(Collected data)
/-- The beat at offset `off` carries the whole of a clamped field. -/
def ClampField.wholeIn (f : ClampField) (b : Beat) (off : Nat) : Bool :=
  decide (off ≤ f.off ∧ f.off < off + 4) && (List.range f.width).all (fun j => Beat.lane b (f.off - off + j))

/-- The value that the beat carries for the field. -/
def ClampField.valueIn (f : ClampField) (b : Beat) (off : Nat) : Nat :=
  natOfBytes ((List.range f.width).map (fun j => byteOf b.data (f.off - off + j)))

/-- R5: the fields of the beat that are replaced. -/
def replacedFields (p : Params) (k : Table) (b : Beat) (off : Nat) : List ClampField :=
  (clampFields p k).filter (fun f =>
    f.wholeIn b off && decide (clampTo f.lo f.hi (f.valueIn b off) ≠ f.valueIn b off))

/-! ### Frames -/

/-- The host can present a beat: none is held for its read-back, and none stands on the hold line (R155, R161). -/
def State.open_ (s : State) : Prop := s.port.commit = none ∧ s.port.wait = none

/-- The port can grant a host beat: one can be presented, and no part access goes first (R165). -/
def State.grantable (s : State) : Prop := s.open_ ∧ (s.partWork = false ∨ s.port.counter < 16)

/-- The attention bit is pending. -/
def State.attends (s : State) (a : Attn) : Prop := s.live.pendingAtt.getLsbD (attnBit a) = true

/-- Marks, applied records and ownership maps stand as they were. -/
def Capture.kept (c d : Capture) : Prop := d.marks = c.marks ∧ d.applied = c.applied ∧ d.maps = c.maps

/-- Everything outside the units, their messages and what their effects reach. -/
def State.coreKept (s t : State) : Prop :=
  t.pending = s.pending ∧ t.mem = s.mem ∧ t.mode = s.mode ∧ t.resetCause = s.resetCause ∧ t.configFault = s.configFault ∧
    t.imageRevision = s.imageRevision ∧ t.clock = s.clock ∧ t.cfg = s.cfg ∧ t.build = s.build ∧ t.port = s.port ∧
    t.capture = s.capture

/-- Attention bits are only set, and nothing else of the Live Window's registers changes. -/
def State.liveKept (s t : State) : Prop :=
  { t.live with pendingAtt := 0 } = { s.live with pendingAtt := 0 } ∧
    t.live.pendingAtt &&& s.live.pendingAtt = s.live.pendingAtt

/-- Nothing of a loop changes but its pending order. -/
def State.loopsKept (s t : State) : Prop := ∀ l, { t.loop l with order := [] } = { s.loop l with order := [] }

/-- The Reflect List only grows at its tail. -/
def State.reflectKept (s t : State) : Prop :=
  t.reflect.current = s.reflect.current ∧ ∃ rs, t.reflect.list = s.reflect.list ++ rs

/-- At most one message has been taken, and new ones stand behind the old. -/
def State.chanKept (s t : State) : Prop :=
  ∃ ms, t.chan = s.chan ++ ms ∨ (∃ src dst, t.chan = dropMsg src dst s.chan ++ ms) ∨
    t.chan = dropPast (letsPass .lighting) .air .lighting s.chan ++ ms

/-- The units of the section stand as they were. -/
def State.unitsKept (s t : State) : Prop :=
  t.occ = s.occ ∧ t.guid = s.guid ∧ t.light = s.light ∧ t.air = s.air ∧ t.fan = s.fan ∧ t.term = s.term

/-- The unit at which a command is an event; the owner of a node notice follows from the Node Table (R129). -/
def unitOf (s : State) : Instr → Option UnitId
  | .bayPollReply _ _ _ _ _ | .modifyReply _ _ _ _ | .bayCommit _ => some .occupancy
  | .freeLost _ _ _ | .freeGained _ _ _ | .occupiedAccepted _ | .faultAsserted _ | .faultWithdrawn _ | .entryEvent _
  | .exitEvent _ | .gateQueueNotice _ _ | .holdExpiry _ | .refreshTimerExpiry _ | .signPollReply _ _ _
  | .showCompletion _ _ _ _ | .zoneCommitGuidance _ | .gateCommit _ | .signCommit _ => some .guidance
  | .presence _ | .presenceTimerExpiry _ | .routeCountRaised _ | .routeCountLowered _ | .lightPollReply _ _ _
  | .lightSetCompletion _ _ _ _ | .channelCommit _ => some .lighting
  | .gasPollReply _ _ _ _ _ | .freshnessTimerExpiry _ _ | .traffic _ _ | .trafficTimerExpiry _ | .queueRaised _
  | .queueWithdrawn _ | .holdDownExpiry _ | .smokeActive | .smokeInactive | .purgeTimerExpiry | .zoneCommitAir _ => some .air
  | .fanPollReply _ _ _ _ | .fanSetCompletion _ _ _ | .feedbackNotice _ _ _ | .startTimerExpiry _ | .stopTimerExpiry _
  | .startIntervalExpiry | .fanCommit _ | .groupCommit _ => some .fan
  | .levelChange _ _ | .debounceExpiry _ | .smokeDebounceExpiry | .exitQueueExpiry _ | .functionEvaluation _ _
  | .gateFullNotice _ _ | .alarmNotice _ => some .terminal
  | .hostRequestCompletion _ _ => some .ring
  | .stageNotice u _ _ | .overrideNotice u _ => some u
  | .nodeNotice l n _ _ => ownerOf (s.kindOf l n)
  | _ => none

/-- The loop at whose controller a command is an event. -/
def loopOf : Instr → Option Nat
  | .startTestTimeout l | .endDispatch l _ | .frameSent l _ | .frameReceived l _ _ | .replyTimeout l _ | .passThroughMiss l
  | .discoveryEchoTimeout l | .probeDue l _ | .probeTimeout l _ | .repairTestDue l | .repairTestSend l
  | .repairTestTimeout l | .nextPollDue l _ | .busyUntilReached l _ | .abandonedFrameTimeout l _ => some l
  | _ => none

/-! ### What an event leaves behind, where several statements say so -/

/-- R40, R42: the FREE notices of zone `z`, class `c`, among bodies: each lost carries one less than the count before it, each
gained one more, from the count `n` on; the count after the last, none when one does not. A class above 2, which R16 refuses,
would count as CHARGING. -/
def freeChain (z c : Nat) : Nat → List Body → Option Nat
  | n, [] => some n
  | n, .freeLost x k v :: bs =>
    if x = z ∧ min k 2 = c then (if v = n - 1 then freeChain z c v bs else none) else freeChain z c n bs
  | n, .freeGained x k v :: bs =>
    if x = z ∧ min k 2 = c then (if v = n + 1 then freeChain z c v bs else none) else freeChain z c n bs
  | n, _ :: bs => freeChain z c n bs

/-- The FREE notices among messages, in their order: gained or lost, the zone and the class. -/
def freeNotices (ms : List Msg) : List (Bool × Nat × Nat) :=
  ms.filterMap (fun m =>
    match m.body with
    | .freeLost z c _ => some (false, z, c)
    | .freeGained z c _ => some (true, z, c)
    | _ => none)

/-- R40, R42: every FREE notice among `ms` carries the count of its zone and class as the event has left it by then, and the
last one the count after the event. -/
def Occ.tells (o p : Occ) (ms : List Msg) : Prop :=
  ∀ z c, c < 3 → freeChain z c ((o.zone z).free c) (ms.map (fun m => m.body)) = some ((p.zone z).free c)

/-- R137: the entry of loop `l` to PROBING, from `s` to `t`. A request in flight goes back to its node: a node in WAITING goes to
READY and keeps it, with its frame, Sequence and Retry Count; the JOIN of a node in JOINING or FAILED is not kept and its mark
is set again. No other node changes. Discovery sends its ECHO to the first node that is neither ABSENT nor ISOLATED, and
ends at once in DEAD where there is none. -/
def State.probes (s : State) (l : Nat) (t : State) : Prop :=
  let L := s.loop l
  let inFlight (m : Nat) : Prop := ∃ f, (L.endA = some f ∨ L.endB = some f) ∧ f.work = .request m ∧ f.reply = true
  let takes (m : Nat) : Bool := decide ((L.node m).state ≠ .absent ∧ (L.node m).state ≠ .isolated)
  t.attends .loopBroken ∧ (t.loop l).endB = none ∧ (t.loop l).both = false ∧
    (∀ m, inFlight m →
      ((L.node m).state = .waiting → (t.loop l).node m = { L.node m with state := .ready }) ∧
      ((L.node m).state = .joining ∨ (L.node m).state = .failed →
        (t.loop l).node m = { L.node m with out := none, retry := 0 } ∧ (m, Mark.join) ∈ (t.loop l).order)) ∧
    (∀ m, ¬inFlight m → (t.loop l).node m = L.node m) ∧
    (∀ m, addresses.find? takes = some m → (t.loop l).state = .probing ∧
      (t.loop l).disc = some { next := m + 1, current := some m, behind := [], answered := false } ∧
      (t.loop l).endA =
        some { frame := echoFrame m, work := .discovery m, timer := none, reply := true, pass := false }) ∧
    (addresses.find? takes = none → (t.loop l).state = .dead ∧ (t.loop l).disc = none ∧ (t.loop l).endA = none ∧
      (t.loop l).repair = some (s.clock + 5000))

/-- R137: split discovery of loop `l` ends, from `s` to `t`, with the Reach `r` of its last node `n`: the loop goes to BROKEN when
any node answered and to DEAD otherwise, and each UNREACHED node that is not FAILED (nor ABSENT or ISOLATED) goes to FAILED,
cause UNREACHED. Its request ends as R132 gives for a failure, and its notice follows, node by node in address order. -/
def State.discovered (s : State) (l n : Nat) (r : Reach) (answered : Bool) (t : State) : Prop :=
  let L := s.loop l
  let node (m : Nat) : Node := if m = n then { L.node m with reach := r } else L.node m
  let fails (m : Nat) : Bool := decide ((node m).reach = .unreached ∧ (node m).state ≠ .failed ∧ (node m).state ≠ .absent ∧
    (node m).state ≠ .isolated)
  let msg (u : UnitId) (b : Body) : Msg := { src := .controller l, dst := u, body := b }
  let ended (m : Nat) : List Msg :=
    match (node m).out with
    | none => []
    | some x =>
      match x.source with
      | .mark _ => []
      | .host slot id => [msg .ring (.hostStep slot id m (.ended 5 3))]
  let notice (m : Nat) : List Msg := ((ownerOf (node m).kind).map (fun u => msg u (.nodeNotice m (node m).state .failed))).toList
  (t.loop l).state = (if answered then .broken else .dead) ∧ (t.loop l).disc = none ∧
    (t.loop l).repair = some (s.clock + 5000) ∧
    (∀ m ∈ addresses, fails m = false → (t.loop l).node m = node m) ∧
    (∀ m ∈ addresses, fails m = true → t.attends .nodeFailed ∧
      (t.loop l).node m = { node m with state := .failed, cause := .unreached, out := none, retry := 0,
                                        probeDue := s.secs + 10, probeTaken := false } ∧
      ∀ x k, (node m).out = some x → x.source = .mark k → (m, k) ∈ (t.loop l).order) ∧
    t.chan = s.chan ++ (addresses.filter fails).flatMap (fun m => ended m ++ notice m)

/-- Table 7.1: the function that a candidate's code and argument name; code 0 names none (log 17 on STAGE_OUT). -/
def namesFunc (c : Nat × Nat) (f : Func) : Prop :=
  match f with
  | .gateIn g => c = (1, g)
  | .gateOut g => c = (2, g)
  | .smoke => c.1 = 3
  | .fanFb k => c = (4, k)
  | .plainIn => c.1 = 5
  | .stageOut z k => c.1 = 6 ∧ z = c.2 % 16 ∧ k = c.2 / 16 % 8
  | .gateFull g => c = (7, g)
  | .alarmOut => c.1 = 8
  | .plainOut i => c = (9, i)

/-- Table 7.1: a function is usable at terminal `k`, by the records in force at the Terminal Block. -/
def Term.canUse (u : Term) (k : Nat) : Func → Prop
  | .gateIn g | .gateOut g | .gateFull g => (Tab.get GateRec.init u.gates g).enabled = true
  | .fanFb f => (Tab.get FanRec.init u.fans f).enabled = true ∧ (Tab.get FanRec.init u.fans f).terminal = k
  | .stageOut z _ => (Tab.get ZoneRec.init u.zones z).enabled = true
  | .smoke | .plainIn | .alarmOut | .plainOut _ => True

/-- R115: what the candidates of terminal `k` give it: the first, in image order, that is usable, with its place; nothing where
none is. -/
def Term.gives (u : Term) (k : Nat) (cs : List (Nat × Nat)) : Option (Func × Nat) → Prop
  | none => ∀ c ∈ cs, ∀ f, namesFunc c f → ¬u.canUse k f
  | some (f, p) => (∃ c, cs[p]? = some c ∧ namesFunc c f) ∧ u.canUse k f ∧
    ∀ q c g, q < p → cs[q]? = some c → namesFunc c g → ¬u.canUse k g

/-- R88: the Applied Stage of zone `z` is `k` after an event from `s` to `t`. A change is dated by the Section Time, sets the STAGE
bit, lists the ZONE record and goes as a notice to the Fan, the Lighting, the Terminal and the Guidance Unit. -/
def State.stageGoes (s t : State) (z k : Nat) : Prop :=
  let x := s.air.zone z
  let y := t.air.zone z
  y.stage = k ∧ (k = x.stage → y.since = x.since) ∧
    (k ≠ x.stage → y.since = s.time ∧ t.attends .stage ∧ .record .zone z ∈ t.reflect.list ∧
      ∀ u ∈ [UnitId.fan, .lighting, .terminal, .guidance], { src := .air, dst := u, body := .stage z k } ∈ t.chan)

/-- R87: the stage rule at zone `z` of the record `r`, from `s` to `t`, at the D it has in `t`: held in CLEARING, else raised to D at
once, or kept with the hold-down running exactly while D is below it. -/
def State.stageRuled (s t : State) (z : Nat) (r : ZoneRec) : Prop :=
  let x := s.air.zone z
  let y := t.air.zone z
  (s.air.override = .clearing → y.stage = x.stage ∧ y.since = x.since ∧ y.holdDown = x.holdDown) ∧
  (s.air.override ≠ .clearing →
    (x.stage < y.demand → s.stageGoes t z y.demand ∧ y.holdDown = none) ∧
    (y.demand ≤ x.stage → s.stageGoes t z x.stage) ∧ (y.demand = x.stage → y.holdDown = none) ∧
    (y.demand < x.stage → y.holdDown = (if x.holdDown.isSome then x.holdDown else
      some (s.clock + 1000 * (if r.holdDown = 0 then 1800 else 15 * r.holdDown)))))

/-- R164, R165, R155 (log 10): what the access `a` of the beat `b`, which has stood on the hold line, does right after the part's
grant, from `m` to `t`. A write reaches memory; a RING write notes a lane of Producer (R148); a TABLE write stages its record or
is held for its read-back (R4, R8); a read returns memory's word, and one of a record that is behind finds it current. -/
def State.standing (m : State) (b : Beat) (a : Access) (t : State) : Prop :=
  t.port.wait = none ∧ t.port.counter ≤ 1 ∧
  match a with
  | .write ws => { t with port := m.port } = { m with mem := Memory.writeAll m.mem ws } ∧ t.port.commit = m.port.commit
  | .ring ws producer => t.port.commit = m.port.commit ∧ { t with port := m.port } =
      { m with mem := Memory.writeAll m.mem ws
               ring := { m.ring with causeProducer := m.ring.causeProducer || producer } }
  | .read none => { t with port := m.port } = m ∧ t.port.commit = m.port.commit ∧
      t.port.readData = Memory.readWord m.mem (Beat.word b)
  | .read (some r) => { t with port := m.port, mem := m.mem, reflect := m.reflect } = m ∧ t.port.commit = m.port.commit ∧
      t.port.readData = Memory.readWord t.mem (Beat.word b) ∧
      ((m.mode ≠ .run ∨ m.behind r = false) → t.mem = m.mem ∧ t.reflect = m.reflect) ∧
      (m.mode = .run → r ∈ m.reflect.list → t.reflect.list = m.reflect.list.filter (fun q => decide (q ≠ r)) ∧
        ∀ p ∈ m.partBytes r, Memory.read t.mem (m.recAddr r + p.1) = p.2) ∧
      (m.mode = .run → ∀ bs, m.reflect.current = some (r, bs) → t.reflect.current = none ∧
        (r ∉ m.reflect.list → t.reflect.list = m.reflect.list ∧ ((bs.flatten.map (fun p => p.1)).Nodup →
          ∀ p ∈ bs.flatten, Memory.read t.mem (m.recAddr r + p.1) = p.2)))
  | .table ws k i commits =>
      { t with port := m.port, capture := m.capture, reflect := m.reflect } = { m with mem := Memory.writeAll m.mem ws } ∧
      (commits = true → t.port.commit = some (k, i) ∧ t.capture = m.capture ∧ t.reflect = m.reflect) ∧
      (commits = false → t.port.commit = m.port.commit ∧ (t.capture.mark k i).staged = true ∧
        ((m.capture.mark k i).staged = true → t.capture = m.capture ∧ t.reflect = m.reflect) ∧
        ((m.capture.mark k i).staged = false → (t.capture.mark k i).verdict = 2 ∧ .record k i ∈ t.reflect.list ∧
          t.capture.applied = m.capture.applied ∧ t.maps = m.maps))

## WORK INSTRUCTIONS
Every line above from the line with "last one the count after the event. -/" to the line with "let inFlight (m", inclusive, must be returned exactly; no other line belongs in the reply.

## WRITTEN RESPONSE
last one the count after the event. -/
def Occ.tells (o p : Occ) (ms : List Msg) : Prop :=
  ∀ z c, c < 3 → freeChain z c ((o.zone z).free c) (ms.map (fun m => m.body)) = some ((p.zone z).free c)

/-- R137: the entry of loop `l` to PROBING, from `s` to `t`. A request in flight goes back to its node: a node in WAITING goes to
READY and keeps it, with its frame, Sequence and Retry Count; the JOIN of a node in JOINING or FAILED is not kept and its mark
is set again. No other node changes. Discovery sends its ECHO to the first node that is neither ABSENT nor ISOLATED, and
ends at once in DEAD where there is none. -/
def State.probes (s : State) (l : Nat) (t : State) : Prop :=
  let L := s.loop l
  let inFlight (m : Nat) : Prop := ∃ f, (L.endA = some f ∨ L.endB = some f) ∧ f.work = .request m ∧ f.reply = true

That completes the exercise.